Na próxima segunda feira, 21, o presidente Luis Inácio Lula da Silva lança em Brasília o terceiro Plano Nacional de Direitos Humanos. Após sete anos do lançamento do segundo PNDH, a Secretaria Especial de Direitos Humanos foi responsável por sua revisão, incluindo novas metas para a ampliação do acesso aos direitos.
Entre as novidades deste plano, estão a garantia à igualdade racial e de gênero, a consideração do impacto do modelo de desenvolvimento no acesso aos direitos humanos e a questão da segurança pública, entre outros temas. Segundo o assessor de Direitos Humanos e Políticas Públicas do Instituto de Estudos Socioeconômicos (INESC), Alexandre Ciconello, é impossível discutir direitos humanos no Brasil sem considerar esses pontos.
A idéia é que o PNDH seja uma referência para a definição de políticas em todos os âmbitos: da União, estados e municípios, nos poderes Executivo, Legislativo e Judiciário. Visando esse objetivo, o PNDH será lançado como um decreto, sancionado pelo presidente Lula na segunda feira. Outro desafio é fazer com que o documento seja incluído no Plano Plurianual (PPA) e no Orçamento Público, que definem os investimentos prioritários para o governo federal. Segundo um documento lançado pelo INESC sobre os desafios da elaboração do terceiro Plano, “o orçamento da União não se destina prioritariamente para garantir os direitos da população, mas sim para a manutenção de privilégios (como o pagamento de juros da dívida do governo), para investimentos (diminuindo o custo para a reprodução do capital) e em muitos casos, para políticas sociais compensatórias, que não garantem a emancipação de seus beneficiários/as”.

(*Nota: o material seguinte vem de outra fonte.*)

-- ==== Sys2Proof/Machine/Dispatch.lean ====
section
/-! DEFINITION. The one dispatch: each row of the opcode table to its meaning. -/
namespace Sys2Proof.Machine
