-- ==== Sys2Proof/Machine/Account.lean ====
section
/-! DEFINITION. The passing of TIME: clocks, ages and the accounting counters (08 R176, 15 R303-R312, 22 R444). -/
namespace Sys2Proof.Machine

/-! ### Accounting counters (22 R444)

Ctx.acct is keyed 16·die + field for what a die has counted and not yet added; 4096 + core for words issued and not yet set against
cycles; 8192 + die for 1/16 ns of DBUSY not yet a whole one. -/

/-- A count of a context raised. -/
def addAcct (x : Ctx) (i n : Nat) : Ctx := { x with acct := tput 0 x.acct i (tget 0 x.acct i + n) }

/-- The stall field of a cycle in which the context issues nothing on a core: the first whose condition holds, as its offset over 8. -/
def stallField (s : State) (cids : List Nat) : Option Nat :=
  let any (p : Cohort → Bool) : Bool := cids.any fun cid => p (s.cohort cid)
  let waits (p : Wait → Bool) : Bool := any fun c => c.waits.any p
  if cids.any (ready s) then some 2
  else if waits fun w => match w with | .op .room => true | _ => false then some 3
  else if waits fun w => match w with | .switch _ => true | _ => false then some 4
  else if any fun c => c.ents.any fun e => match e.st with | .parked _ => true | _ => false then some 5
  else if cids.all fun cid => (!(s.cohort cid).waits.isEmpty || barHeld (s.cohort cid)) && !((s.cohort cid).waits.any fun w => match w with | .host _ => true | _ => false)
    then some 6
  else if any fun c => c.trap.isSome || !c.dtraps.isEmpty || inHandler c ||
    c.waits.any fun w => match w with | .host _ => true | _ => false then some 7
  else none

/-- The matrix fields of a context on a core: the unit held, or the chosen entry waiting for credit. -/
def matField (s : State) (core ctx : Nat) : Option Nat :=
  let k := s.core core
  match k.matRun with
  | some r => if (s.cohort r.ent.cid).ctx == ctx then some 8 else none
  | none =>
    match matNext k (s.cycOf (dieOfCore core)) with
    | some e => if (s.cohort e.cid).ctx == ctx && k.rate != 0 && credNow s core < (e.u : Int) * 256 then some 9 else none
    | none => none

/-- `n` cycles of a core count for a context (R444): residence, a stall of the cycles in which it issued no word, the matrix unit. -/
def State.accrueCore (s : State) (core ctx n : Nat) (cids : List Nat) : State :=
  let die := dieOfCore core
  let x := s.ctx ctx
  let w := tget 0 x.acct (4096 + core)
  let x := addAcct x (16 * die) n
  let x := { x with acct := tput 0 x.acct (4096 + core) (w - n) }
  let x := match stallField s cids with | some i => addAcct x (16 * die + i) (n - w) | none => x
  let x := match matField s core ctx with | some i => addAcct x (16 * die + i) n | none => x
  s.setCtx ctx x

/-- A context's copy requests and transfers count on a die. -/
def State.accrueCopies (s : State) (die n dt : Nat) : State :=
  let on (core : Nat) : Bool := dieOfCore core == die
  let cs := (s.copies.filter fun r => on r.core && r.started).map fun (r : CopyReq) => (r.core, r.ctx, r.paused.isSome)
  let s := cs.eraseDups.foldl (fun (s : State) c => s.setCtx c.2.1 (addAcct (s.ctx c.2.1) (16 * die + if c.2.2 then 11 else 10) n)) s
  let xs := ((s.xdmas.filter fun x => on x.core).map (·.ctx)).eraseDups
  xs.foldl (fun (s : State) c =>
    let x := addAcct (s.ctx c) (8192 + die) dt
    let r := tget 0 x.acct (8192 + die)
    s.setCtx c (addAcct { x with acct := tput 0 x.acct (8192 + die) (r % 16) } (16 * die + 12) (r / 16))) s

/-- The counters of a die whose accounting is on advance by `n` cycles. -/
def State.accrue (s : State) (die n dt : Nat) : State :=
  if !(s.die die).acctBase.getLsbD 0 then s
  else
    let cids := (tkeys s.cohorts).filter fun cid => dieOf cid == die && (s.cohort cid).kind != .vacant
    let pairs := (cids.map fun cid => (coreOf cid, (s.cohort cid).ctx)).eraseDups
    let t := pairs.foldl (fun (t : State) (p : Nat × Nat) =>
      t.accrueCore p.1 p.2 n (cids.filter fun cid => coreOf cid == p.1 && (s.cohort cid).ctx == p.2)) s
    t.accrueCopies die n dt

/-! ### TIME passes -/

/-- `dt` units of 1/16 ns of the reference pass, TIME advancing with them under the present slew, of which what is less than a unit is kept (15
R312): every die's copy and cycle count advance, and the ages of ready cohorts; the age of one that is not ready starts anew (08 R176). -/
def State.advance (s : State) (dt : Nat) (adj : List Int) : State :=
  let due := (s.slewRem : Int) + dt * (2 ^ 32 + s.slew)
  let adv := (due / 2 ^ 32).toNat
  let p := s.ptime + dw adv
  let rdy := (tkeys s.cohorts).filter (ready s)
  let cycles (d : Nat) : Nat := (dieElapse (s.die d) dt).2
  let s' := (List.range 12).foldl (fun (t : State) d => t.accrue d (cycles d) dt) s
  let s' := (List.range 12).foldl (fun t d =>
    let x := dieElapse (t.die d) dt
    t.setDie d { x.1 with time := dieTime x.1.time p adv (adj.getD d 0) }) { s' with ptime := p, slewRem := (due % 2 ^ 32).toNat, ioCyc := s.ioCyc + dt }
  (tkeys s.cohorts).foldl (fun t cid =>
    let c := t.cohort cid
    t.setCohort cid { c with age := if rdy.contains cid then c.age + cycles (dieOf cid) else 0 }) s'

end Sys2Proof.Machine
end

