@[simp] theorem State.setCohort_powered : (s.setCohort cid c).powered = s.powered := rfl
@[simp] theorem State.setCohort_fatal : (s.setCohort cid c).fatal = s.fatal := rfl
@[simp] theorem State.setCohort_cur : (s.setCohort cid c).cur = s.cur := rfl
@[simp] theorem State.setCohort_free : (s.setCohort cid c).free = s.free := rfl
@[simp] theorem State.setCohort_sched : (s.setCohort cid c).sched = s.sched := rfl
@[simp] theorem State.setCohort_net : (s.setCohort cid c).net = s.net := rfl
@[simp] theorem State.setCohort_sentAt : (s.setCohort cid c).sentAt = s.sentAt := rfl
@[simp] theorem State.setCohort_cohorts : (s.setCohort cid c).cohorts = tput Cohort.vacant s.cohorts cid c := rfl
@[simp] theorem State.setCohort_blks : (s.setCohort cid c).blks = s.blks := rfl
@[simp] theorem State.setCohort_grids : (s.setCohort cid c).grids = s.grids := rfl
@[simp] theorem State.setCohort_queues : (s.setCohort cid c).queues = s.queues := rfl
@[simp] theorem State.setCohort_cores : (s.setCohort cid c).cores = s.cores := rfl
@[simp] theorem State.setCohort_dies : (s.setCohort cid c).dies = s.dies := rfl
@[simp] theorem State.setCohort_lines : (s.setCohort cid c).lines = s.lines := rfl
@[simp] theorem State.setCohort_dir : (s.setCohort cid c).dir = s.dir := rfl
@[simp] theorem State.setCohort_defer : (s.setCohort cid c).defer = s.defer := rfl
@[simp] theorem State.setCohort_tokens : (s.setCohort cid c).tokens = s.tokens := rfl
@[simp] theorem State.setCohort_chanSeq : (s.setCohort cid c).chanSeq = s.chanSeq := rfl
@[simp] theorem State.setCohort_chanOpen : (s.setCohort cid c).chanOpen = s.chanOpen := rfl
@[simp] theorem State.setCohort_beacons : (s.setCohort cid c).beacons = s.beacons := rfl
@[simp] theorem State.setCohort_nexts : (s.setCohort cid c).nexts = s.nexts := rfl
@[simp] theorem State.setCohort_mem : (s.setCohort cid c).mem = s.mem := rfl
@[simp] theorem State.setCohort_pois : (s.setCohort cid c).pois = s.pois := rfl
@[simp] theorem State.setCohort_sram : (s.setCohort cid c).sram = s.sram := rfl
@[simp] theorem State.setCohort_msc : (s.setCohort cid c).msc = s.msc := rfl
@[simp] theorem State.setCohort_grans : (s.setCohort cid c).grans = s.grans := rfl
@[simp] theorem State.setCohort_tlb : (s.setCohort cid c).tlb = s.tlb := rfl
@[simp] theorem State.setCohort_code : (s.setCohort cid c).code = s.code := rfl
@[simp] theorem State.setCohort_preqs : (s.setCohort cid c).preqs = s.preqs := rfl
@[simp] theorem State.setCohort_copies : (s.setCohort cid c).copies = s.copies := rfl
@[simp] theorem State.setCohort_xdmas : (s.setCohort cid c).xdmas = s.xdmas := rfl
@[simp] theorem State.setCohort_saved : (s.setCohort cid c).saved = s.saved := rfl
@[simp] theorem State.setCohort_images : (s.setCohort cid c).images = s.images := rfl
@[simp] theorem State.setCohort_ctxs : (s.setCohort cid c).ctxs = s.ctxs := rfl
@[simp] theorem State.setCohort_next : (s.setCohort cid c).next = s.next := rfl
@[simp] theorem State.setCohort_ptime : (s.setCohort cid c).ptime = s.ptime := rfl
@[simp] theorem State.setCohort_slew : (s.setCohort cid c).slew = s.slew := rfl
@[simp] theorem State.setCohort_slewRem : (s.setCohort cid c).slewRem = s.slewRem := rfl
@[simp] theorem State.setCohort_ioCyc : (s.setCohort cid c).ioCyc = s.ioCyc := rfl
@[simp] theorem State.setCohort_qtbase : (s.setCohort cid c).qtbase = s.qtbase := rfl
@[simp] theorem State.setCohort_qdoorbell : (s.setCohort cid c).qdoorbell = s.qdoorbell := rfl
@[simp] theorem State.setCohort_qappend : (s.setCohort cid c).qappend = s.qappend := rfl
@[simp] theorem State.setCohort_pmap : (s.setCohort cid c).pmap = s.pmap := rfl
@[simp] theorem State.setCohort_tinv : (s.setCohort cid c).tinv = s.tinv := rfl
@[simp] theorem State.setCohort_ctxtbase : (s.setCohort cid c).ctxtbase = s.ctxtbase := rfl
@[simp] theorem State.setCohort_ctxcmd : (s.setCohort cid c).ctxcmd = s.ctxcmd := rfl
@[simp] theorem State.setCohort_mcring : (s.setCohort cid c).mcring = s.mcring := rfl
@[simp] theorem State.setCohort_mcidx : (s.setCohort cid c).mcidx = s.mcidx := rfl
@[simp] theorem State.setCohort_evring : (s.setCohort cid c).evring = s.evring := rfl
@[simp] theorem State.setCohort_evidx : (s.setCohort cid c).evidx = s.evidx := rfl
@[simp] theorem State.setCohort_evseq : (s.setCohort cid c).evseq = s.evseq := rfl
@[simp] theorem State.setCohort_terr : (s.setCohort cid c).terr = s.terr := rfl
@[simp] theorem State.setCohort_ptpStamp : (s.setCohort cid c).ptpStamp = s.ptpStamp := rfl
@[simp] theorem State.setCohort_links : (s.setCohort cid c).links = s.links := rfl
@[simp] theorem State.setCohort_bar4 : (s.setCohort cid c).bar4 = s.bar4 := rfl
@[simp] theorem State.setCohort_bridges : (s.setCohort cid c).bridges = s.bridges := rfl
@[simp] theorem State.setCohort_mons : (s.setCohort cid c).mons = s.mons := rfl
@[simp] theorem State.setCohort_peers : (s.setCohort cid c).peers = s.peers := rfl
@[simp] theorem State.setCohort_tries : (s.setCohort cid c).tries = s.tries := rfl
@[simp] theorem State.setCohort_sess : (s.setCohort cid c).sess = s.sess := rfl
@[simp] theorem State.setCohort_signed : (s.setCohort cid c).signed = s.signed := rfl
@[simp] theorem State.setCohort_ide : (s.setCohort cid c).ide = s.ide := rfl
@[simp] theorem State.setCohort_fw : (s.setCohort cid c).fw = s.fw := rfl
@[simp] theorem State.setCohort_out : (s.setCohort cid c).out = s.out := rfl

end

/-! ### setMe -/

section
variable (s : State) (c : Cohort)

@[simp] theorem State.setMe_powered : (s.setMe c).powered = s.powered := rfl
@[simp] theorem State.setMe_fatal : (s.setMe c).fatal = s.fatal := rfl
@[simp] theorem State.setMe_cur : (s.setMe c).cur = s.cur := rfl
@[simp] theorem State.setMe_free : (s.setMe c).free = s.free := rfl
@[simp] theorem State.setMe_sched : (s.setMe c).sched = s.sched := rfl
@[simp] theorem State.setMe_net : (s.setMe c).net = s.net := rfl
@[simp] theorem State.setMe_sentAt : (s.setMe c).sentAt = s.sentAt := rfl
@[simp] theorem State.setMe_cohorts : (s.setMe c).cohorts = tput Cohort.vacant s.cohorts s.cur.cid c := rfl
@[simp] theorem State.setMe_blks : (s.setMe c).blks = s.blks := rfl
@[simp] theorem State.setMe_grids : (s.setMe c).grids = s.grids := rfl
@[simp] theorem State.setMe_queues : (s.setMe c).queues = s.queues := rfl
@[simp] theorem State.setMe_cores : (s.setMe c).cores = s.cores := rfl
@[simp] theorem State.setMe_dies : (s.setMe c).dies = s.dies := rfl
@[simp] theorem State.setMe_lines : (s.setMe c).lines = s.lines := rfl
@[simp] theorem State.setMe_dir : (s.setMe c).dir = s.dir := rfl
@[simp] theorem State.setMe_defer : (s.setMe c).defer = s.defer := rfl
@[simp] theorem State.setMe_tokens : (s.setMe c).tokens = s.tokens := rfl
@[simp] theorem State.setMe_chanSeq : (s.setMe c).chanSeq = s.chanSeq := rfl
@[simp] theorem State.setMe_chanOpen : (s.setMe c).chanOpen = s.chanOpen := rfl
@[simp] theorem State.setMe_beacons : (s.setMe c).beacons = s.beacons := rfl
@[simp] theorem State.setMe_nexts : (s.setMe c).nexts = s.nexts := rfl
@[simp] theorem State.setMe_mem : (s.setMe c).mem = s.mem := rfl
@[simp] theorem State.setMe_pois : (s.setMe c).pois = s.pois := rfl
@[simp] theorem State.setMe_sram : (s.setMe c).sram = s.sram := rfl
@[simp] theorem State.setMe_msc : (s.setMe c).msc = s.msc := rfl
@[simp] theorem State.setMe_grans : (s.setMe c).grans = s.grans := rfl
@[simp] theorem State.setMe_tlb : (s.setMe c).tlb = s.tlb := rfl
@[simp] theorem State.setMe_code : (s.setMe c).code = s.code := rfl
@[simp] theorem State.setMe_preqs : (s.setMe c).preqs = s.preqs := rfl
@[simp] theorem State.setMe_copies : (s.setMe c).copies = s.copies := rfl
@[simp] theorem State.setMe_xdmas : (s.setMe c).xdmas = s.xdmas := rfl
@[simp] theorem State.setMe_saved : (s.setMe c).saved = s.saved := rfl
@[simp] theorem State.setMe_images : (s.setMe c).images = s.images := rfl
@[simp] theorem State.setMe_ctxs : (s.setMe c).ctxs = s.ctxs := rfl
@[simp] theorem State.setMe_next : (s.setMe c).next = s.next := rfl
@[simp] theorem State.setMe_ptime : (s.setMe c).ptime = s.ptime := rfl
@[simp] theorem State.setMe_slew : (s.setMe c).slew = s.slew := rfl
@[simp] theorem State.setMe_slewRem : (s.setMe c).slewRem = s.slewRem := rfl
@[simp] theorem State.setMe_ioCyc : (s.setMe c).ioCyc = s.ioCyc := rfl
@[simp] theorem State.setMe_qtbase : (s.setMe c).qtbase = s.qtbase := rfl
@[simp] theorem State.setMe_qdoorbell : (s.setMe c).qdoorbell = s.qdoorbell := rfl
@[simp] theorem State.setMe_qappend : (s.setMe c).qappend = s.qappend := rfl
@[simp] theorem State.setMe_pmap : (s.setMe c).pmap = s.pmap := rfl
@[simp] theorem State.setMe_tinv : (s.setMe c).tinv = s.tinv := rfl
@[simp] theorem State.setMe_ctxtbase : (s.setMe c).ctxtbase = s.ctxtbase := rfl
@[simp] theorem State.setMe_ctxcmd : (s.setMe c).ctxcmd = s.ctxcmd := rfl
@[simp] theorem State.setMe_mcring : (s.setMe c).mcring = s.mcring := rfl
@[simp] theorem State.setMe_mcidx : (s.setMe c).mcidx = s.mcidx := rfl
@[simp] theorem State.setMe_evring : (s.setMe c).evring = s.evring := rfl
@[simp] theorem State.setMe_evidx : (s.setMe c).evidx = s.evidx := rfl
@[simp] theorem State.setMe_evseq : (s.setMe c).evseq = s.evseq := rfl
@[simp] theorem State.setMe_terr : (s.setMe c).terr = s.terr := rfl
@[simp] theorem State.setMe_ptpStamp : (s.setMe c).ptpStamp = s.ptpStamp := rfl
@[simp] theorem State.setMe_links : (s.setMe c).links = s.links := rfl
@[simp] theorem State.setMe_bar4 : (s.setMe c).bar4 = s.bar4 := rfl
@[simp] theorem State.setMe_bridges : (s.setMe c).bridges = s.bridges := rfl
@[simp] theorem State.setMe_mons : (s.setMe c).mons = s.mons := rfl
@[simp] theorem State.setMe_peers : (s.setMe c).peers = s.peers := rfl
@[simp] theorem State.setMe_tries : (s.setMe c).tries = s.tries := rfl
@[simp] theorem State.setMe_sess : (s.setMe c).sess = s.sess := rfl
@[simp] theorem State.setMe_signed : (s.setMe c).signed = s.signed := rfl
@[simp] theorem State.setMe_ide : (s.setMe c).ide = s.ide := rfl
@[simp] theorem State.setMe_fw : (s.setMe c).fw = s.fw := rfl
@[simp] theorem State.setMe_out : (s.setMe c).out = s.out := rfl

A elaboração deste plano foi subsidiada pelas resoluções da 11° Conferência Nacional dos Direitos Humanos, realizada em 2008. Foram estabelecidos seis eixos, entre eles, o que diz respeito à Violência, Segurança Pública e Acesso à Justiça. Segundo a ONG Justiça Global, “houve pouco destaque para o Programa de Proteção aos Defensores de Direitos Humanos na apresentação do eixo”. A ONG afirma ainda que foi retirado do texto final o termo “desmilitarização da polícia militar”, sem qualquer explicação para as organizações que participaram da elaboração do PNDH.
Na segunda-feira, o PNDH será reconhecido por quase todos os Ministérios. Segundo Ciconello, ainda não é certo apenas o reconhecimento do Ministério da Defesa. O lançamento acontece na Sala Brasília, Palácio do Itamaraty, em Brasília, a partir das 9h.